The agency he inherited. AHRQ went into 2025 with ~916 employees and ~$484M in total appropriation, of which roughly $228M was the discretionary "core" appropriation and ~$11M was specifically tagged for USPSTF support. The March–April 2025 reduction in force under the broader HHS reorganization cut roughly 40 percent of the workforce, eliminated the office that processes grants entirely, hollowed out the dissemination and communications functions, and proposed to fold AHRQ into a new "Office of Strategy" merged with ASPE. Congress rejected the merger and gave AHRQ $345M for FY 2026 — a 6.4 percent cut, not the proposed elimination. Klein arrived after the layoffs were largely done, but on top of an agency that had been gutted.

What he has actually done. The Roll Call investigation by Jessie Hellmann (April 7, 2026) is the most damning.

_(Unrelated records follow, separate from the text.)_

/-- Reading the structure of a part of a tile: of the whole, or of a quarter of a tile of 64, by row and K index in the tile. -/
def readPart (w : Who) (d : SDesc) (t tr tc part : Nat) : Eng (List NZ) :=
  if part = 4 then (readTile w d t tr tc).andThen fun r => Eng.ret r.nz
  else (readTile w d 32 (2 * tr + part / 2) (2 * tc + part % 2)).andThen fun r =>
    Eng.ret (r.nz.map fun e => (e.1 + 32 * (part / 2), e.2.1 + 32 * (part % 2), e.2.2))

/-! ### The cache (R347, R352 to R355, R359) -/

/-- A byte range as the watch filters hold it: LS by cluster and physical offset, paged memory by VA (R353). -/
def State.watchRange (s : State) (w : Who) (r : Nat × Nat) : Option Nat × Nat × Nat :=
  if regionOf r.1 = .lsAny ∨ regionOf r.1 = .lsOwn then match s.lsAt w r.1 with
    | .ok l => (some l.cl, l.phys, r.2)
    | .error _ => (none, r.1, r.2)
  else (none, r.1, r.2)

/-- What is kept for a tile is a decision (none), or the program of a part. -/
def Kept.part? : Kept → Option Nat
  | .expand => none
  | .stream => none
  | .compile _ => none
  | .prog p _ => some p

/-- The entry of a cluster for a tile's decision (none) or for the program of a part. -/
def State.sinterFind (s : State) (cl : Nat) (t : TileId) (part : Option Nat) : Option SCache :=
  s.sinter.find? fun e => decide (e.cl = cl ∧ e.tile = t ∧ e.what.part? = part)

/-- The entry is the most recently used one. -/
def State.sinterUse (s : State) (e : SCache) : State := { s with sinter := s.sinter.filter (fun x => !decide (x = e)) ++ [e] }

/-- A counter of a team (R359). -/
def State.bump (s : State) (cl team i n : Nat) : State := s.modTeam cl team fun t => { t with stats := bumpStat t.stats i n }

/-- The first of some programs that together free n lines. -/
def victims : Nat → List SCache → List SCache
  | _, [] => []
  | n, e :: r => if n = 0 then [] else e :: victims (n - e.lines) r

/-- Keeping a decision, or a program: unpinned programs make room for it, least recently used first; one that finds no room is not cached, and it is
pinned with its identity while pinned programs hold no more than 1024 lines (R352). (DEDUCED, log 86) -/
def State.sinterKeep (s : State) (e : SCache) : State :=
  let mine := s.sinter.filter fun x => decide (x.cl = e.cl)
  let held := ((mine.filter SCache.pinned).map SCache.lines).sum
  if 2048 < e.lines + held then s
  else
    let out := victims ((mine.map SCache.lines).sum + e.lines - 2048) (mine.filter fun x => decide (0 < x.lines) && !x.pinned)
    let s := if out.isEmpty then s else s.dropSinter fun x => out.contains x
    let pin := (s.pins.any fun p => decide (p.cl = e.cl ∧ p.tile = e.tile)) && decide (held + e.lines ≤ 1024)
    { s with sinter := s.sinter ++ [{ e with pinned := pin && decide (0 < e.lines) }] }

/-! ### Execution (R345, R346, R351, R359) -/

/-- T of a command (R345). -/
def tileT (joined : Bool) : Nat := if joined then 64 else 32

def spTr (gb : Word) : Nat := wfld gb 0 24
def spTc (gb : Word) : Nat := wfld gb 24 24

/-- What the descriptor must meet (R345). -/
def spDescOk (c : MCmd) (d : SDesc) (t : Nat) (b : View) : Bool :=
  d.nlvl == 2 && ((d.kind 0 == 0 && (d.kind 1 == 1 || d.kind 1 == 2)) || (d.kind 0 == 1 && d.kind 1 == 1)) &&
    d.isOrdered 0 && d.isUnique 0 && d.isOrdered 1 && d.isUnique 1 && d.vtype == mcA c.cfg &&
    decide (spTr c.gb * t < d.extent 0 ∧ spTc c.gb * t < d.extent 1 ∧ b.ext 1 = min t (d.extent 1 - spTc c.gb * t))

/-- The command starts, on the nonzeros given; it counts once (R359). HIT 0, COMPILE 1, EXPAND 2, STREAM 3. -/
def MCmd.spGo (c : MCmd) (stat : Nat) (expanded : Bool) (nz : List NZ) (s : State) : MCmd × State :=
  ({ c with going := some (expanded, nz), once := [] }, match c.by_.team with
    | some n => s.bump c.by_.ctx.cl n stat 1
    | none => s)

/-- Asking Sinter for the programs of some parts of a tile, in their order, but for those that it compiles already (R351). -/
def State.askCompiles (s : State) (c : MCmd) (t : TileId) (ranges : List (Option Nat × Nat × Nat)) (parts : List (Nat × List NZ × Nat)) : State :=
  parts.foldl (fun (s : State) p =>
    if s.compiles.any fun k => decide (k.cl = c.by_.ctx.cl ∧ k.tile = t ∧ k.part = p.1) then s
    else { s with compiles := s.compiles ++ [{
      cl := c.by_.ctx.cl, tile := t, team := c.team, part := p.1, nz := p.2.1, len := p.2.2, ranges := ranges, spoiled := false }] }) s

/-- A tile that is compiled, whole or by parts: the command runs with the programs that there are, or asks for the others and waits, or streams them
(R348, R351). `tile` is the structure, where it has been read for the decision. (DEDUCED, log 86) -/
def spParts (c : MCmd) (d : SDesc) (t : TileId) (parts : List Nat) : Eng MCmd := fun s =>
  let w := whoB c.by_
  let cl := c.by_.ctx.cl
  let found := parts.map fun p => (p, match s.sinterFind cl t (some p) with
    | some e => match e.what with
      | .prog _ nz => some (nz, some e)
      | .expand => none
      | .stream => none
      | .compile _ => none
    | none => (c.once.find? fun o => decide (o.1 = p)).map fun o => (o.2, none))
  let have_ := found.filterMap fun f => f.2
  let missing := (found.filter fun f => f.2.isNone).map Prod.fst
  let use := fun (s : State) => (have_.filterMap Prod.snd).foldl State.sinterUse s
  let run := fun (stat : Nat) (streamed : List Nat) => (Eng.each (readPart w d t.t t.tr t.tc) streamed).andThen fun (ls : List (List NZ)) (s : State) =>
    let r := c.spGo stat false ((have_.map Prod.fst).flatten ++ ls.flatten) (use s)
    (.ok r.1, r.2)
  if missing.isEmpty then run (if parts.isEmpty then 3 else if c.compiling then 1 else 0) (restParts parts) s
  else if c.spoiled then run (if have_.isEmpty then 3 else 1) (missing ++ restParts parts) s
  else
    ((readTile w d t.t t.tr t.tc).andThen fun tile s =>
      let ask := (choosePath t.t tile.nz).2.filter fun p => missing.contains p.1
      let s := s.askCompiles c t (tile.ranges.map (s.watchRange w)) ask
      if c.nowait then run (if have_.isEmpty then 3 else 0) (missing ++ restParts parts) s
      else (.ok { c with compiling := true }, s)) s

/-- The choice of a path at the start of a command: the one recorded under its identity, or a new one (R348). -/
def spDecide (c : MCmd) (d : SDesc) (t : TileId) : Eng MCmd := fun s =>
  let w := whoB c.by_
  let cl := c.by_.ctx.cl
  let go := fun (stat : Nat) (expanded : Bool) (nz : List NZ) (s : State) =>
    let r := c.spGo stat expanded nz s
    ((.ok r.1, r.2) : Except Fail MCmd × State)
  let follow : MCmd → Kept → Eng (List NZ) → Eng MCmd := fun c k tile => match k with
    | .expand => tile.andThen (go 2 true)
    | .stream => tile.andThen (go 3 false)
    | .compile parts => spParts c d t parts
    | .prog _ _ => Eng.ret c
  match s.sinterFind cl t none with
  | some e => follow c e.what (readPart w d t.t t.tr t.tc 4) (s.sinterUse e)
  | none =>
    let c := { c with once := [] }
    ((readTile w d t.t t.tr t.tc).andThen fun tile s =>
      if c.spoiled then go 3 false tile.nz s
      else
        let k := (choosePath t.t tile.nz).1
        let s := s.sinterKeep { cl := cl, tile := t, team := c.by_.team, what := k, lines := 0, pinned := false
                                ranges := tile.ranges.map (s.watchRange w) }
        follow c k (Eng.ret tile.nz) s) s

/-- `mx.spmm` starts, or continues after a swap: it reads the descriptor and goes on by the path of its tile, or waits for its compile (R345, R348,
R356). -/
def spBegin (c : MCmd) (b : View) : Eng MCmd :=
  let t := tileT c.joined
  (readDesc (whoB c.by_) (c.ga.toNat % 2 ^ 56)).andThen fun d =>
    if spDescOk c d t b = false then Eng.fail (.err cENGINE_ERR 0 d.addr)
    else fun s =>
      -- the ranges of the structure, for the check of R354
      let reads := match (readTile (whoB c.by_) d t (spTr c.gb) (spTc c.gb) s).1 with
        | .ok r => r.ranges.map (s.watchRange (whoB c.by_))
        | .error _ => []
      spDecide { c with vals := d.val, reads := reads } d { desc := d.addr, tr := spTr c.gb, tc := spTc c.gb, gen := d.gen, t := t, domain := c.by_.domain } s

/-- A step of `mx.spmm`: the products of one K block, with the values and the rows of B read now, the rows of B first; without expansion of B the rows that a nonzero needs
(R346, R349). -/
def spBlock (c : MCmd) (b : View) (expanded : Bool) (nz : List NZ) (blk : Nat) : Eng Unit :=
  let t := tileT c.joined
  let here := nz.filter fun e => e.2.1 / 16 == blk
  let ks := ((List.range 16).map fun i => 16 * blk + i).filter fun k => decide (k < b.ext 1) && (expanded || here.any fun e => e.2.1 == k)
  (Eng.each (fun k => Eng.each (fun j => b.read c.by_ (b.off (j, k, 0, 0))) (List.range (b.ext 0))) ks).andThen fun rows =>
    (Eng.each (fun (e : NZ) => (readValue (whoB c.by_) c.vals (mcA c.cfg) e.2.2).andThen fun v => Eng.ret (e.1 * t + e.2.1, v)) here).andThen fun vals =>
      let table := vals.foldl (fun (a : Array (Option MEl)) e => a.setIfInBounds e.1 (some (e.2, 0))) (Array.replicate (t * t) none)
      let brows := ks.zip (rows.map List.toArray)
      match pairOf c.cfg with
      | none => Eng.ret ()
      | some p => Eng.act fun s => s.mma c.by_.ctx.cl c.joined c.acc c.cfg p [blk]
          (fun i k => if i < t ∧ k < t then (table[i * t + k]?).join else none)
          (fun j k => (brows.find? fun r => r.1 == k).bind fun r => (r.2[j]?).map fun x => (x, 0))

/-- The tile's structure has been written since the command issued, or its descriptor: the result is unpredictable (R354). -/
def MCmd.raced (c : MCmd) (s : State) : Bool :=
  let hit := fun (a b : Option Nat × Nat × Nat) => rangeHit a.1 a.2.1 a.2.2 b
  c.op == 7 && c.written.any fun r => (s.watchRange (whoB c.by_) (c.ga.toNat % 2 ^ 56, 128) :: c.reads).any (hit r)

/-- The accumulator takes free values (R354). -/
def State.freeAcc (s : State) (cl : Nat) (c : MCmd) : State :=
  (accParts c.joined c.acc).foldl (fun (s : State) (t : Nat × Nat × Nat) =>
    let bits := if tileInt (s.cluster cl) t.1 then 32 else 40
    { s with acc := accFill s.acc cl t.1 fun i j => (Config.free (s.freeCtr + 32 * i + j)).toNat % 2 ^ bits, freeCtr := s.freeCtr + 1024 }) s

/-- The commands that wait for a compile of a tile. -/
def waitsFor (id : TileId) (m : MCmd) : Bool :=
  m.op == 7 && m.compiling && decide (m.ga.toNat % 2 ^ 56 = id.desc ∧ spTr m.gb = id.tr ∧ spTc m.gb = id.tc ∧ tileT m.joined = id.t ∧ m.by_.domain = id.domain)

/-- The cluster's oldest compile finishes (R351): its program is cached, and the commands that waited have it; one that a write has invalidated leaves
nothing, and the commands that waited run its part in stream mode. -/
def execSinterCompileComplete (s : State) : Result := .next (match s.compiles.find? fun c => decide (c.cl = s.subj.cl) with
  | none => s
  | some k =>
    let s := { s with compiles := dropFirst (fun c : Compile => decide (c.cl = k.cl)) s.compiles }
    let tell := fun (f : MCmd → MCmd) (s : State) => s.modCluster k.cl fun cl => { cl with quads := cl.quads.map fun q => { q with
        queue := q.queue.map fun m => if waitsFor k.tile m then f m else m } }
    if k.spoiled then tell (fun m => { m with spoiled := true }) s
    else tell (fun m => { m with once := m.once ++ [(k.part, k.nz)] }) (s.sinterKeep {
      cl := k.cl, tile := k.tile, team := some k.team, what := .prog k.part k.nz, lines := progLines k.len, pinned := false, ranges := k.ranges }))

end Sys2Proof.Machine
end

It establishes the following on the record, with named sources and HHS spokesman responses:

  • AHRQ has spent none of the $345 million appropriated for FY 2026.
  • The agency returned $80 million of its FY 2025 funding to the Treasury unspent — money Congress had appropriated and that AHRQ failed to obligate.
  • No new research grants have been funded in almost a year.
  • All grant-processing staff have left. ~90 employees remain of the original ~300 in the relevant program areas.
  • Researchers with active multi-year awards have been left in limbo; phones aren't answered, emails aren't returned. Northwestern's Ron Ackermann has five grants stuck. Leora Horwitz (NYU): "You literally cannot submit to the agency. It is not possible to request funds from the agency."
  • Klein, per a named-anonymous former employee, has "frequently denigrated existing projects as 'worthless,'" insists on personally reviewing every public-facing communication, and most submissions go into a "black hole."
  • Panels that are supposed to meet several times a year to score grant applications have not met in a year.
  • AHRQ has cancelled funding notices for antibiotic resistance and hospital-acquired infection research — exactly the areas where AHRQ's marquee historical contribution (Peter Pronovost's central-line-infection checklist work) has paid for the agency many times over.
  • GAO is investigating whether this constitutes an impoundment of funds in violation of the Impoundment Control Act.
  • The Society of General Internal Medicine and North American Primary Care Research Group are suing HHS (filed August 21, 2025) for unlawful impoundment of AHRQ grantmaking. HHS's position is that the appropriations are "a lump-sum that could be used for any purpose in furtherance of AHRQ's mission" — i.e., that Congress's directives are essentially advisory.
  • AHRQ had to borrow FDA employees to push out some already-approved funding.
  • The HHS FY 2027 budget request proposes a one-third cut, justified by AHRQ being "wasteful or duplicative of research conducted at NIH" and having "pushed radical gender ideology onto children." (That language is a tell. AHRQ funds health services research; the "gender ideology" framing is downstream of the same impulse that produced the American Conservative "Time for Kennedy to Kill the USPSTF" piece you've cited before.)

The HHS spokesman's reply is the standard "anonymous sources don't reflect reality" non-denial. Klein is "focused on ensuring the agency's work is aligned with its core mission and delivers meaningful value." Note what is conspicuously absent from that statement: any defense of the volume of grants made, papers issued, or guidelines produced. The Senate appropriators noticed; the FY 2026 funding law for the first time included statutory language directing HHS to "support staffing levels necessary to fulfill [AHRQ's] statutory responsibilities." A shot across the bow, and from observers' accounts, ignored.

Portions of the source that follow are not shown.